Global interest in sustainability and lower chlorinated emissions pushes us to tighten purge cycles, recover more product, and benchmark against tougher foreign standards. More customers—especially downstream processors—ask for full chain-of-custody details. They want to know our sourcing for methanol, how we neutralize waste, what kind of certifications we stand by. Openness, audits, and regular review become the norm, not the exception.
Process automation has changed Chloromethane manufacturing. Modern plants run faster and more precisely, but skilled hands still make the difference during mixups or storms. Automation kicks in with pressure relief and offgas management, but it cannot replace a team leader who notices a slight hissing before a line pops, or a shift operator who smells an off note before the analysers see it.
Continuous training and passing down lessons—what to look for under dim lighting, how to read a gauge in failing power, subtle color shifts in product—lead to fewer incidents and tighter product batches. Experience guides major improvements, with operators suggesting tweaks that shave minutes off cycle time or catch leaks early. Upgrading plant design, sensors, and software adds power, but it stays balanced by human intuition.
Looking around the industry, the best results grow from a blend of modern tech and generations of hands-on know-how. Young engineers and chemists learn from the old timers how to pace a batch, manage a tough restart, and keep the focus on both safety and quality.
Chloromethane manufacturing never stands still. Each year brings tighter product specs, evolving safety codes, and new ways to reuse or minimize waste streams. Environmental targets press on us to extract higher percentage of raw material, scrub emissions down lower, and close system leaks altogether. As these targets get tougher, we invest in advanced catalyst design, better separation technology, and energy recovery upgrades.
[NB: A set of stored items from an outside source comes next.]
-- ==== Sys2Proof/Decode.lean ====
section
/-! DEFINITION. Decoding by the opcode table's bits. The table gives no row any bits (its commands are events and
messages, not words), so no word spells a command. Messages and frames are read in Machine/Operands.lean and
Machine/Wire.lean. -/

namespace Sys2Proof

/-- The command that a word spells by the table's bits: none, since every row of the table has an empty field list. -/
def decodeTableWord (_nbits _w : Nat) : Option Instr := none

end Sys2Proof
end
At the same time, feedback from users shapes what matters: lower halide content, batch-to-batch consistency, and detailed tracking for each shipment. It’s not enough to meet a standard once. Supply contracts now include quarterly reviews, random spot checks, and regular lab visits by customers’ own chemists. That kind of scrutiny pushes us to learn from every deviation—no matter how slight.
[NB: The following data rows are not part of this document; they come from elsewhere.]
-- ==== Sys2Proof/Machine/Wire.lean ====
section
/-! DEFINITION. What stands on the lines: the 32-bit check (R2), the codes of R7, R131 and R137, and the layouts of the
forward and program frame (R3, R4, R8), the chunk (R5), the response, notice and table records (R131, R136, R137, R144)
and the gang frame (R111). -/

namespace Sys2Proof.Machine

/-! ## The frame check (R2) -/

/-- R2, step 3: one bit fed into the check register. -/
def checkBit (reg : Word) (b : Bool) : Word :=
  if reg.msb != b then (reg <<< 1) ^^^ 0x04C11DB7#32 else reg <<< 1

/-- R2, step 2: a byte is fed most significant bit first. -/
def checkByte (reg : Word) (x : Byte) : Word :=
  [7, 6, 5, 4, 3, 2, 1, 0].foldl (fun r i => checkBit r (x.getLsbD i)) reg

/-- R2: the check of the covered bytes. -/
def frameCheck (covered : List Byte) : Word := ~~~ (covered.foldl checkByte 0xFFFFFFFF#32)

/-- The sync word that every frame kind begins with (section 1.1). -/
def syncWord : List Byte := [0xE7#8, 0x1D#8]

/-- A frame on the line: sync word, covered bytes, check (R2). -/
def sealFrame (covered : List Byte) : List Byte := syncWord ++ covered ++ be32 (frameCheck covered)

/-- R2: whether a received frame of `len` bytes begins with the sync word and its check field is the recomputed one. -/
def goodCheck (len : Nat) (bytes : List Byte) : Bool :=
  bytes.length == len && bytes.take 2 == syncWord &&
    word bytes (len - 4) == frameCheck ((bytes.drop 2).take (len - 6))

/-! ## Codes (R7, R111, R131, R137) -/

def RxState.code : RxState → Nat
  | .noSignal => 0 | .hunting => 1 | .verifying => 2 | .locked => 3

def Transport.code : Transport → Nat
  | .stop => 0 | .play => 1 | .locate => 2

/-- R3: any other value is read as LOCATE. -/
def readTransport (b : Byte) : Transport := if b = 0#8 then .stop else if b = 1#8 then .play else .locate

def TrackState.code : TrackState → Nat
  | .noMeasure _ => 0 | .settling => 1 | .aligned => 2 | .offset => 3 | .misaligned => 4 | .outOfReach => 5

/-- R7, NO_MEASURE reason: 0 when the state is not NO_MEASURE. -/
def TrackState.whyCode : TrackState → Nat
  | .noMeasure .waiting => 1 | .noMeasure .stopped => 2 | .noMeasure .cueDiff => 3
  | .settling | .aligned | .offset | .misaligned | .outOfReach => 0

def CauseState.code : CauseState → Nat
  | .clear => 0 | .pending => 1 | .confirmed => 2 | .clearing => 3

def RigHealth.code : RigHealth → Nat
  | .good => 0 | .suspect => 1 | .recovering => 2 | .failed => 3

def rigCode : Rig → Nat
  | .A => 0 | .B => 1

def endCode : End → Nat
  | .rig .A => 0 | .rig .B => 1 | .dark => 2

def readEnd (b : Byte) : Option End :=
  if b = 0#8 then some (.rig .A) else if b = 1#8 then some (.rig .B) else if b = 2#8 then some .dark else none

def Mode.code : Mode → Nat
  | .auto => 0 | .manual => 1 | .fixed => 2

def Law.code : Law → Nat
  | .linear => 0 | .smooth => 1

def ReturnPolicy.code : ReturnPolicy → Nat
  | .stay => 0 | .returnHold => 1 | .returnAtStop => 2

def LastResort.code : LastResort → Nat
  | .stayOnFailed => 0 | .goDark => 1

def AlarmMode.code : AlarmMode → Nat
  | .level => 0 | .pulse => 1

def LockLevel.code : LockLevel → Nat
  | .opened => 0 | .guarded => 1 | .frozen => 2

def Role.code : Role → Nat
  | .solo => 0 | .leader => 1 | .follower => 2

def GangState.code : GangState → Nat
  | .off => 0 | .seeking => 1 | .up => 2 | .lost => 3

def SaveState.code : SaveState → Nat
  | .none => 0 | .saving => 1 | .ok => 2 | .storeFailed => 3

def sourceCode : Source → Nat
  | .ref => 0 | .gang => 1 | .rigA => 2 | .rigB => 3 | .free => 4

def RefuseReason.code : RefuseReason → Nat
  | .none => 0 | .noSlot => 1 | .broken => 2 | .orphan => 3 | .tooLong => 4

def Reason.code : Reason → Nat
  | .autoFailover => 0 | .autoReturn => 1 | .command => 2 | .button => 3 | .gang => 4 | .start => 5

/-- R131. -/
def Status.code : Status → Nat
  | .ok => 0 | .cancelled => 1 | .superseded => 2 | .timeout => 3 | .unknownCommand => 4 | .badLength => 5
  | .badParam => 6 | .badTarget => 7 | .locked => 8 | .isProtected => 9 | .busy => 10 | .unusable => 11
  | .notAligned => 12 | .storeFailed => 13

/-- The statuses in the order of their codes (R131). -/
def statuses : List Status :=
  [.ok, .cancelled, .superseded, .timeout, .unknownCommand, .badLength, .badParam, .badTarget, .locked, .isProtected,
   .busy, .unusable, .notAligned, .storeFailed]

def readStatusCode (b : Byte) : Option Status := statuses[b.toNat]?

/-- R130: the table of command codes. -/
def Code.byte : Code → Byte
  | .identify => 0x01#8 | .readStatus => 0x02#8 | .readHealth => 0x03#8 | .readCounts => 0x04#8
  | .readRoute => 0x05#8 | .readGroup => 0x06#8 | .readWatch => 0x07#8 | .readAlign => 0x08#8
  | .writeRoute => 0x20#8 | .writeGroup => 0x21#8 | .writeWatch => 0x22#8 | .writeSetup => 0x23#8
  | .restoreDefaults => 0x24#8 | .moveGroup => 0x40#8 | .setMode => 0x41#8 | .markRig => 0x42#8
  | .cancel => 0x43#8 | .setLock => 0x44#8 | .save => 0x45#8 | .bypass => 0x46#8 | .reset => 0x47#8

def codes : List Code :=
  [.identify, .readStatus, .readHealth, .readCounts, .readRoute, .readGroup, .readWatch, .readAlign, .writeRoute,
   .writeGroup, .writeWatch, .writeSetup, .restoreDefaults, .moveGroup, .setMode, .markRig, .cancel, .setLock, .save,
   .bypass, .reset]

/-- R130: the command of a code, none where the code is not in the table. -/
def readCode (b : Byte) : Option Code := codes.find? fun c => c.byte == b

/-! ## Chunks (R5, R125, R132) -/

/-- A 32-byte chunk of the given type and payload, zero beyond the payload (R5). -/
def chunk (type : Byte) (payload : List Byte) : List Byte :=
  [type, BitVec.ofNat 8 payload.length] ++ payload ++ List.replicate (30 - payload.length) 0#8

def emptyChunk : List Byte := chunk 0x00#8 []
def cancelChunk : List Byte := chunk 0x05#8 []

/-- R132: the next chunk of a message in send, and the count of bytes then sent. -/
def nextChunk (m : InSend) : List Byte × Nat :=
  let rest := m.bytes.drop m.sent
  let type : Byte :=
    if m.sent = 0 then (if rest.length ≤ 30 then 0x04#8 else 0x01#8)
    else (if rest.length ≤ 30 then 0x03#8 else 0x02#8)
  (chunk type (rest.take 30), m.sent + min 30 rest.length)

/-- Whether the last chunk of the message in send has gone (R132). -/
def InSend.finished (m : InSend) : Bool := decide (0 < m.sent) && decide (m.bytes.length ≤ m.sent)

/-! ## Responses and notices (R131, R136, R137) -/

/-- R131: the response record. -/
def Response.bytes (r : Response) : List Byte :=
  [r.tag, r.code] ++ be8 r.status.code ++ be8 r.index ++ be8 r.results.length ++ r.results

/-- R137: the kind of a notice and its body. -/
def NoticeBody.bytes : NoticeBody → Nat × List Byte
  | .groupMove g fin src dst reason unaligned q0 len =>
    (1, be8 g.val ++ be8 (bit fin) ++ be8 (endCode src) ++ be8 (endCode dst) ++ be8 reason.code ++ be8 (bit unaligned) ++
      be16 (BitVec.ofNat 16 q0) ++ be16 (BitVec.ofNat 16 len))
  | .rigHealth rig old new p c l st => (2, be8 (rigCode rig) ++ be8 old.code ++ be8 new.code ++ [p, c, l, st])
  | .align old new stable corr =>
    (3, be8 old.code ++ be8 new.code ++ be8 new.whyCode ++ be8 (bit stable.isSome + 2 * bit corr.isSome) ++
      beInt (stable.getD 0) ++
      match corr with
      | some (c, residual) => be8 (rigCode c.side) ++ beInt c.m ++ beInt c.applied ++ beInt residual
      | none => List.replicate 13 0#8)
  | .clock old new loss => (4, be8 (sourceCode old) ++ be8 (sourceCode new) ++ be8 (bit loss))
  | .lock old new byKey => (5, be8 old.code ++ be8 new.code ++ be8 (bit byKey))
  | .gang role old new => (6, be8 role.code ++ be8 old.code ++ be8 new.code)
  | .store event valid => (7, be8 event ++ be8 (bit valid))
  | .relay energized byCommand => (8, be8 (bit energized) ++ be8 (bit byCommand))

/-- R136: the notice record, with the gap flag written when the notice is begun. -/
def Notice.bytes (n : Notice) (gap : Bool) : List Byte :=
  [0xFF#8] ++ be8 n.body.bytes.1 ++ be8 (bit gap) ++ be32 n.frame ++ n.body.bytes.2

/-! ## Table entries (R144) -/

def slotByte : Option (Fin 64) → Byte
  | some n => BitVec.ofNat 8 n.val
  | none => 0xFF#8

/-- R144: a slot, 0..63 or 0xFF for NONE. -/
def readSlot (b : Byte) : Option (Option (Fin 64)) :=
  if b = 0xFF#8 then some none
  else if h : b.toNat < 64 then some (some ⟨b.toNat, h⟩) else none

def RouteEntry.bytes (e : RouteEntry) : List Byte :=
  be8 (128 * bit e.used + e.group.val) ++ [slotByte e.slotA, slotByte e.slotB]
Research collaborations with universities and industry groups bring new process insights: how to reduce the carbon footprint of each drum, recover more Chloromethane from off-spec batches, and use less energy per ton produced. Plant engineers roll out pilot tests, record the numbers, and see if next quarter’s run can shave a few percent off inputs or boost recovery of sellable product.
At the end of the day, manufacturing Chloromethane means balancing cost, safety, product purity, and environmental standards in real time. It means drawing on both deep chemical knowledge and practical troubleshooting. Each batch we ship stands as proof that experience, attention to detail, and drive for improvement make a tangible difference, whether in a rural elastomer plant, an urban electronics facility, or a cross-continental shipment.
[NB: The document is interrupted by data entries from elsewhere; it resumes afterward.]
-- ==== Sys2Proof/Machine/Groups.lean ====
section
/-! DEFINITION. The Switch Engine: fade arithmetic and the output samples (R91 to R94), the decision of a group at a
boundary (R88 to R101), the start states (R105, R106), the button requests (R104), and the checks and evaluation of
MOVE_GROUP and of proposals (R149 to R151). -/

namespace Sys2Proof.Machine

/-! ## Gains and mix (R92, R93) -/

/-- R92, step 1. -/
def fadePosition (q len : Nat) : Nat := q * 65536 / len

/-- R92, step 2: the "to" gain. -/
def gainTo (law : Law) (q len : Nat) : Nat :=
  match law with
  | .linear => fadePosition q len
  | .smooth => (3 * fadePosition q len ^ 2 * 65536 - 2 * fadePosition q len ^ 3) / 2 ^ 32

/-- R92, step 3: the "from" gain. -/
def gainFrom (law : Law) (q len : Nat) : Nat := 65536 - gainTo law q len

/-- R93: the exact mix, rounded to nearest with ties towards +∞ (division by a positive number is floor). -/
def mixInt (a b : Int) (gFrom gTo : Nat) : Int := (a * gFrom + b * gTo + 32768) / 65536

def mix (a b : Sample) (gFrom gTo : Nat) : Sample := BitVec.ofInt 24 (mixInt a.toInt b.toInt gFrom gTo)

/-- R94: what a source contributes to a channel. -/
def contribution (e : RouteEntry) (ya yb : Option Yield) : End → Sample
  | .rig .A => slotSample ya e.slotA
  | .rig .B => slotSample yb e.slotB
  | .dark => 0#24

/-- R94: the output sample of a channel by its route entry and its group's course. -/
def channelSample (e : RouteEntry) (c : Course) (ya yb : Option Yield) : Sample :=
  if !e.used then 0#24
  else
    match c with
    | .steady src => contribution e ya yb src
    | .fading f =>
      mix (contribution e ya yb f.kind.src) (contribution e ya yb f.kind.dst) (gainFrom f.law f.q f.len)
        (gainTo f.law f.q f.len)

/-- R94: the 64 output samples of a period. -/
def periodSamples (s : Part) : List Sample :=
  s.tables.routes.cells.map fun e =>
    channelSample e (s.groups.get e.group).course (s.ring.get .A).yield (s.ring.get .B).yield

/-! ## Fade progress (R91) -/

/-- R91: q rises by 1 while a group is fading, and stays within 0..L. -/
def Course.tick : Course → Course
  | .steady e => .steady e
  | .fading f => .fading { f with q := rise f.q f.len }

def tickFades (s : Part) : Part := { s with groups := s.groups.map fun r => { r with course := r.course.tick } }

/-- R107: the DONE notice repeats the fade's ends, reason, unaligned flag, initial q and L. -/
def doneNotice (g : Fin 16) (f : Fade) : NoticeBody :=
  .groupMove g true f.kind.src f.kind.dst f.reason f.unaligned f.q0 f.len

/-- R91: a fade that has reached L is complete: the group is steady on its "to" source and raises DONE. -/
def completeFade (g : Fin 16) (s : Part) : Part :=
  match (s.groups.get g).course with
  | .steady _ => s
  | .fading f =>
    if f.len ≤ f.q then
      raise (doneNotice g f) (s.setGroup g { s.groups.get g with course := .steady f.kind.dst })
    else s

def completeFades (s : Part) : Part := allGroups.foldl (fun s g => completeFade g s) s

/-! ## Transitions (R90) and what they set (R97, R98, R99, R107) -/

/-- R90: the fade that takes a course to a target: a start from 0, or a reversal or redirect from L − q; none where the
target is the present destination. -/
def turn (c : Course) (target : End) (len : Nat) (law : Law) : Option (FadeKind × Nat × Nat × Law) :=
  match c with
  | .steady x => (FadeKind.between x target).map fun k => (k, 0, len, law)
  | .fading f => (FadeKind.between f.kind.dst target).map fun k => (k, f.len - f.q, f.len, f.law)

/-- R107: rig A at one end and rig B at the other. -/
def FadeKind.crossesRigs : FadeKind → Bool
  | .aToB | .bToA => true
  | .aToDark | .bToDark | .darkToA | .darkToB => false

def Reason.isAuto : Reason → Bool
  | .autoFailover | .autoReturn => true
  | .command | .button | .gang | .start => false

/-- The result of a group's decision: its record, and the fade that a transition began. -/
structure Decision where
  after : GroupRec
  begun : Option Fade
  deriving DecidableEq, Repr

/-- R90, R97, R98, R99: the transition to a target for a reason, with the flags and the timer it sets. Where the target is
the present destination nothing changes, the failed-over flag and its timer neither (log 49). -/
def transition (s : Part) (g : Fin 16) (r : GroupRec) (target : End) (reason : Reason) : Decision :=
  let e := groupEntry s g
  match turn r.course target (fadeLength e.fade) e.law with
  | none => ⟨r, none⟩
  | some (kind, q, len, law) =>
    let f : Fade := { kind, q, len, law, reason, q0 := q,
                      unaligned := kind.crossesRigs && e.requireAlign && !alignMet s }
    ⟨{ r with
        course := .fading f
        failedOver := reason.isAuto && target == .rig e.home.other
        holdTimer := 0
        darkByRequest :=
          match target with
          | .rig _ => false
          | .dark => if reason.isAuto then r.darkByRequest else true },
      some f⟩

/-! ## Automatic policy (R96, R97, R99, R100) -/

/-- R96: failover and last resort for a destination. -/
def failoverTarget (s : Part) (g : Fin 16) : End → Option End
  | .dark => none
  | .rig x =>
    if rigUsable s g x then none
    else if rigUsable s g x.other then some (.rig x.other)
    else
      match (groupEntry s g).lastResort with
      | .goDark => some .dark
      | .stayOnFailed => none

/-- R97: the way out of DARK. -/
def darkReturn (s : Part) (g : Fin 16) (r : GroupRec) : Option (End × Reason) :=
  let home := (groupEntry s g).home
  if r.course = .steady .dark ∧ r.startPending = false ∧ r.darkByRequest = false then
    if rigUsable s g home then some (.rig home, .autoReturn)
    else if rigUsable s g home.other then some (.rig home.other, .autoFailover)
    else none
  else none

/-- R99: the return-hold timer's count at a boundary. -/
def countHold (s : Part) (g : Fin 16) (r : GroupRec) : GroupRec :=
  if r.failedOver then
    { r with holdTimer := if rigUsable s g (groupEntry s g).home then rise r.holdTimer 65535 else 0 }
  else r

/-- R99, R100: whether a failed-over group returns home, its timer being counted. Home must be usable, also under a hold of
0 (log 39). -/
def returnsHome (s : Part) (g : Fin 16) (r : GroupRec) : Bool :=
  let e := groupEntry s g
  r.failedOver && r.course == .steady (.rig e.home.other) && rigUsable s g e.home &&
    (!e.requireAlign || alignMet s) &&
    match e.policy with
    | .stay => false
    | .returnHold => decide (e.hold.toNat ≤ r.holdTimer)
    | .returnAtStop => s.tracker.inForce.bothStopped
Years spent at the control panels and in the field shape our outlook on Chloromethane: not just as a product, but as part of thousands of relationships—between raw material suppliers, our own plant staff, regulatory inspectors, and long-term customers. Every improvement in quality or safety grows from direct experience on the factory floor. The trust built into every barrel and tank comes from layers of skill, trial and error, and refusal to settle for ‘good enough.’ Customers who choose Chloromethane over rivals do so for reasons grounded in those years of work—cleaner batches, tighter specs, clear support. As industries shift and standards change, Chloromethane manufacturing never stops advancing.